Respiratory infections are a leading cause of death globally. Although many factors increase the risk of lung infections, Professors Deborah Baines and Emma Baker have focused on the impact of raised glucose levels in fluids coating the airway epithelium. The fluid lining the lungs is normally sugar-free, which is important for preventing bacterial growth.
Professor Baines has untangled the mechanisms responsible for controlling lung glucose concentrations and discovered that both lung disease and a rise in blood glucose, such as seen in diabetes mellitus, increase glucose concentrations in lung fluid.
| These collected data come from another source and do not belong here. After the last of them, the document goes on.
theorem State.acceptEdge_rest (s : State) (i : InLine) :
    (s.acceptEdge i).inc = s.inc.accept i ∧ (s.acceptEdge i).mem = s.mem ∧
      (s.acceptEdge i).outd = s.outd ∧ (s.acceptEdge i).smon = s.smon ∧
      (s.acceptEdge i).admu = s.admu ∧ (s.acceptEdge i).engc = s.engc ∧
      (s.acceptEdge i).regp = s.regp ∧ (s.acceptEdge i).tbu = s.tbu := by
  have all : ∀ (b : Bool) (w : Word) (ls : List LaneId) (x : State),
      (ls.foldl (fun s l => s.deliverEdge l i b w) x).inc = x.inc ∧
      (ls.foldl (fun s l => s.deliverEdge l i b w) x).mem = x.mem ∧
      (ls.foldl (fun s l => s.deliverEdge l i b w) x).outd = x.outd ∧
      (ls.foldl (fun s l => s.deliverEdge l i b w) x).smon = x.smon ∧
      (ls.foldl (fun s l => s.deliverEdge l i b w) x).admu = x.admu ∧
      (ls.foldl (fun s l => s.deliverEdge l i b w) x).engc = x.engc ∧
      (ls.foldl (fun s l => s.deliverEdge l i b w) x).regp = x.regp ∧
      (ls.foldl (fun s l => s.deliverEdge l i b w) x).tbu = x.tbu := by
    intro b w ls
    induction ls with
    | nil => intro x; and_intros <;> rfl
    | cons k ls ih =>
      intro x
      obtain ⟨h, ho⟩ := State.deliverEdge_onlyLane x k i b w
      rw [List.foldl_cons]
      obtain ⟨h1, h2, h3, h4, h5, h6, h7, h8⟩ := ih (x.deliverEdge k i b w)
      exact ⟨h1.trans h.inc, h2.trans h.mem, h3.trans ho, h4.trans h.smon, h5.trans h.admu,
        h6.trans h.engc, h7.trans h.regp, h8.trans h.tbu⟩
  exact all _ _ _ _

/-! ### Beginning a step, by its kind -/

section

variable (s : State) (l : LaneId) (k : Nat)

theorem State.beginStep_hold (h : ((s.lane l).steps.getD k StepReq.zero).kind = 1) :
    s.beginStep l k =
      if ((s.lane l).steps.getD k StepReq.zero).paramA = 0 then
        (s.setLane l (((s.lane l).begun k s.epoch).doing .none)).finishStep l .ok 0 s.epoch 0 none false true
      else s.setLane l (((s.lane l).begun k s.epoch).doing .hold) := by
  unfold State.beginStep
  extract_lets now x t
  have ht : t.kind = 1 := h
  rw [ht]
  rfl

theorem State.beginStep_until (h : ((s.lane l).steps.getD k StepReq.zero).kind = 2) :
    s.beginStep l k =
      if reached s.epoch ((s.lane l).steps.getD k StepReq.zero).paramA then
        (s.setLane l (((s.lane l).begun k s.epoch).doing .none)).finishStep l .ok
          (s.epoch - ((s.lane l).steps.getD k StepReq.zero).paramA) s.epoch 1 none false true
      else s.setLane l (((s.lane l).begun k s.epoch).doing .untilEpoch) := by
  unfold State.beginStep
  extract_lets now x t
  have ht : t.kind = 2 := h
  rw [ht]
  rfl

theorem State.beginStep_edge (h : ((s.lane l).steps.getD k StepReq.zero).kind = 3) :
    s.beginStep l k = s.setLane l (((s.lane l).begun k s.epoch).doing .edge) := by
  unfold State.beginStep
  extract_lets now x t
  have ht : t.kind = 3 := h
  rw [ht]
  rfl

theorem State.beginStep_width (h : ((s.lane l).steps.getD k StepReq.zero).kind = 4) :
    s.beginStep l k = s.setLane l (((s.lane l).begun k s.epoch).doing .widthEnter) := by
  unfold State.beginStep
  extract_lets now x t
  have ht : t.kind = 4 := h
  rw [ht]
  rfl

theorem State.beginStep_tally (h : ((s.lane l).steps.getD k StepReq.zero).kind = 5) :
    s.beginStep l k = s.setLane l (((s.lane l).begun k s.epoch).doing (.tally 0)) := by
  unfold State.beginStep
  extract_lets now x t
  have ht : t.kind = 5 := h
  rw [ht]
  rfl

theorem State.beginStep_period (h : ((s.lane l).steps.getD k StepReq.zero).kind = 6) :
    s.beginStep l k = s.setLane l (((s.lane l).begun k s.epoch).doing .periodFirst) := by
  unfold State.beginStep
  extract_lets now x t
  have ht : t.kind = 6 := h
  rw [ht]
  rfl

theorem State.beginStep_set (h : ((s.lane l).steps.getD k StepReq.zero).kind = 7) :
    s.beginStep l k =
      ((s.setLane l (((s.lane l).begun k s.epoch).doing .none)).drive l
        ((s.lane l).steps.getD k StepReq.zero).outLine
        (((s.lane l).steps.getD k StepReq.zero).mode == 1)).finishStep l .ok
        (levelWord (((s.lane l).steps.getD k StepReq.zero).mode == 1)) s.epoch
        (levelByte (s.outd[((s.lane l).steps.getD k StepReq.zero).outLine]).level) none false true := by
  unfold State.beginStep
  extract_lets now x t
  have ht : t.kind = 7 := h
  rw [ht]
  rfl

theorem State.beginStep_pulse (h : ((s.lane l).steps.getD k StepReq.zero).kind = 8) :
    s.beginStep l k =
      (s.setLane l (((s.lane l).begun k s.epoch).doing (.pulse 0 true))).drive l
        ((s.lane l).steps.getD k StepReq.zero).outLine
        (pulseActive ((s.lane l).steps.getD k StepReq.zero).mode) := by
  unfold State.beginStep
  extract_lets now x t
  have ht : t.kind = 8 := h
  rw [ht]
  rfl

theorem State.beginStep_check (h : ((s.lane l).steps.getD k StepReq.zero).kind = 9) :
    s.beginStep l k =
      (s.setLane l (((s.lane l).begun k s.epoch).doing (.check []))).raise (.qualifier l false)
        (s.qualifierAddr ((s.lane l).steps.getD k StepReq.zero).arg.toNat 0) none := by
  unfold State.beginStep
  extract_lets now x t
  have ht : t.kind = 9 := h
  rw [ht]
  rfl

/-- A step of any kind that begins changes its lane, the order list and at most the level of a line its
lane has claimed, and records its start (06, R87). -/
theorem State.beginStep_facts (h1 : 1 ≤ ((s.lane l).steps.getD k StepReq.zero).kind.toNat)
    (h2 : ((s.lane l).steps.getD k StepReq.zero).kind.toNat ≤ 9) :
    OnlyLane s (s.beginStep l k) l ∧ ((s.beginStep l k).lane l).step = k ∧
      ((s.beginStep l k).lane l).startTick = s.epoch ∧
      ((s.beginStep l k).lane l).startedEpoch = (s.lane l).startedEpoch ∧
      (((s.beginStep l k).lane l).state = (s.lane l).state ∨
        ((s.beginStep l k).lane l).state = .closing) := by
  have hk : ∃ n : Fin 9, ((s.lane l).steps.getD k StepReq.zero).kind = BitVec.ofNat 8 (n.val + 1) := by
    generalize ((s.lane l).steps.getD k StepReq.zero).kind = x at *
    refine ⟨⟨x.toNat - 1, by omega⟩, ?_⟩
    apply BitVec.eq_of_toNat_eq
    simp
    omega
  have plain : ∀ (a : Activity) (t : State),
      t.lane l = ((s.lane l).begun k s.epoch).doing a → OnlyLane s t l →
      OnlyLane s t l ∧ (t.lane l).step = k ∧ (t.lane l).startTick = s.epoch ∧
        (t.lane l).startedEpoch = (s.lane l).startedEpoch ∧
        ((t.lane l).state = (s.lane l).state ∨ (t.lane l).state = .closing) := by
    intro a t ht ho
    rw [ht]
    exact ⟨ho, rfl, rfl, rfl, .inl rfl⟩
  have fin : ∀ (t : State), t.lane l = ((s.lane l).begun k s.epoch).doing .none → OnlyLane s t l →
      ∀ c v w a ve sk sa, OnlyLane s (t.finishStep l c v w a ve sk sa) l ∧
        ((t.finishStep l c v w a ve sk sa).lane l).step = k ∧
        ((t.finishStep l c v w a ve sk sa).lane l).startTick = s.epoch ∧
        ((t.finishStep l c v w a ve sk sa).lane l).startedEpoch = (s.lane l).startedEpoch ∧
        (((t.finishStep l c v w a ve sk sa).lane l).state = (s.lane l).state ∨
          ((t.finishStep l c v w a ve sk sa).lane l).state = .closing) := by
    intro t ht ho c v w a ve sk sa
    refine ⟨ho.trans (State.finishStep_completes ..).1, ?_⟩
    obtain ⟨z, q, h, -, -, -, -, g1, g2, g3, -, -, -, -, -, -, -, -, g4, -⟩ :=
      State.finishStep_eq t l c v w a ve sk sa
    rw [h, State.mport_lane, State.setLane_lane]
    rw [ht] at g1 g2 g3 g4
    exact ⟨g1, g2, g3, g4⟩
  obtain ⟨n, hn⟩ := hk
  match n, hn with
  | 0, hn =>
    rw [State.beginStep_hold s l k hn]
    split
    · exact fin _ (State.setLane_lane ..) (.of_setLane ..) ..
    · exact plain _ _ (State.setLane_lane ..) (.of_setLane ..)
  | 1, hn =>
    rw [State.beginStep_until s l k hn]
    split
    · exact fin _ (State.setLane_lane ..) (.of_setLane ..) ..
    · exact plain _ _ (State.setLane_lane ..) (.of_setLane ..)
  | 2, hn =>
    rw [State.beginStep_edge s l k hn]
    exact plain _ _ (State.setLane_lane ..) (.of_setLane ..)
  | 3, hn =>
    rw [State.beginStep_width s l k hn]
    exact plain _ _ (State.setLane_lane ..) (.of_setLane ..)
  | 4, hn =>
    rw [State.beginStep_tally s l k hn]
    exact plain _ _ (State.setLane_lane ..) (.of_setLane ..)
  | 5, hn =>
    rw [State.beginStep_period s l k hn]
    exact plain _ _ (State.setLane_lane ..) (.of_setLane ..)
  | 6, hn =>
    rw [State.beginStep_set s l k hn]
    exact fin _ (by rw [State.drive_lane, State.setLane_lane])
      ((OnlyLane.of_setLane ..).trans (.of_drive ..)) ..
  | 7, hn =>
    rw [State.beginStep_pulse s l k hn]
    exact plain _ _ (by rw [State.drive_lane, State.setLane_lane])
      ((OnlyLane.of_setLane ..).trans (.of_drive ..))
  | 8, hn =>
    rw [State.beginStep_check s l k hn]
    exact plain _ _ (by rw [State.lane_of_lanes (State.raise_lanes _ _ _ _), State.setLane_lane])
      ((OnlyLane.of_setLane ..).trans (.of_raise ..))

/-- A step of a kind that the load judges bad does not begin (06, R85). -/
theorem State.beginStep_unknown (h : ((s.lane l).steps.getD k StepReq.zero).kind.toNat = 0 ∨
    10 ≤ ((s.lane l).steps.getD k StepReq.zero).kind.toNat) : s.beginStep l k = s := by
  unfold State.beginStep
  extract_lets now x t
  have ht : t = (s.lane l).steps.getD k StepReq.zero := rfl
  rw [← ht] at h
  generalize BitVec.toNat t.kind = n at h ⊢
  split <;> first | rfl | omega

end

end Sys2Proof.Machine
end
In patients with chronic lung disease, such as cystic fibrosis (CF) or chronic obstructive pulmonary disease (COPD), elevated glucose concentrations can drive lung infections, which worsen lung function and shorten survival.
Professor Baines’ work indicates that if glucose levels in the lung rise, the additional nutrients promote the growth of pathogenic bacteria, particularly Staphylococcus aureus and Pseudomonas aeruginosa. She also discovered that glucose can suppress the defensive properties of other factors present in the fluid, revealing new therapeutic targets.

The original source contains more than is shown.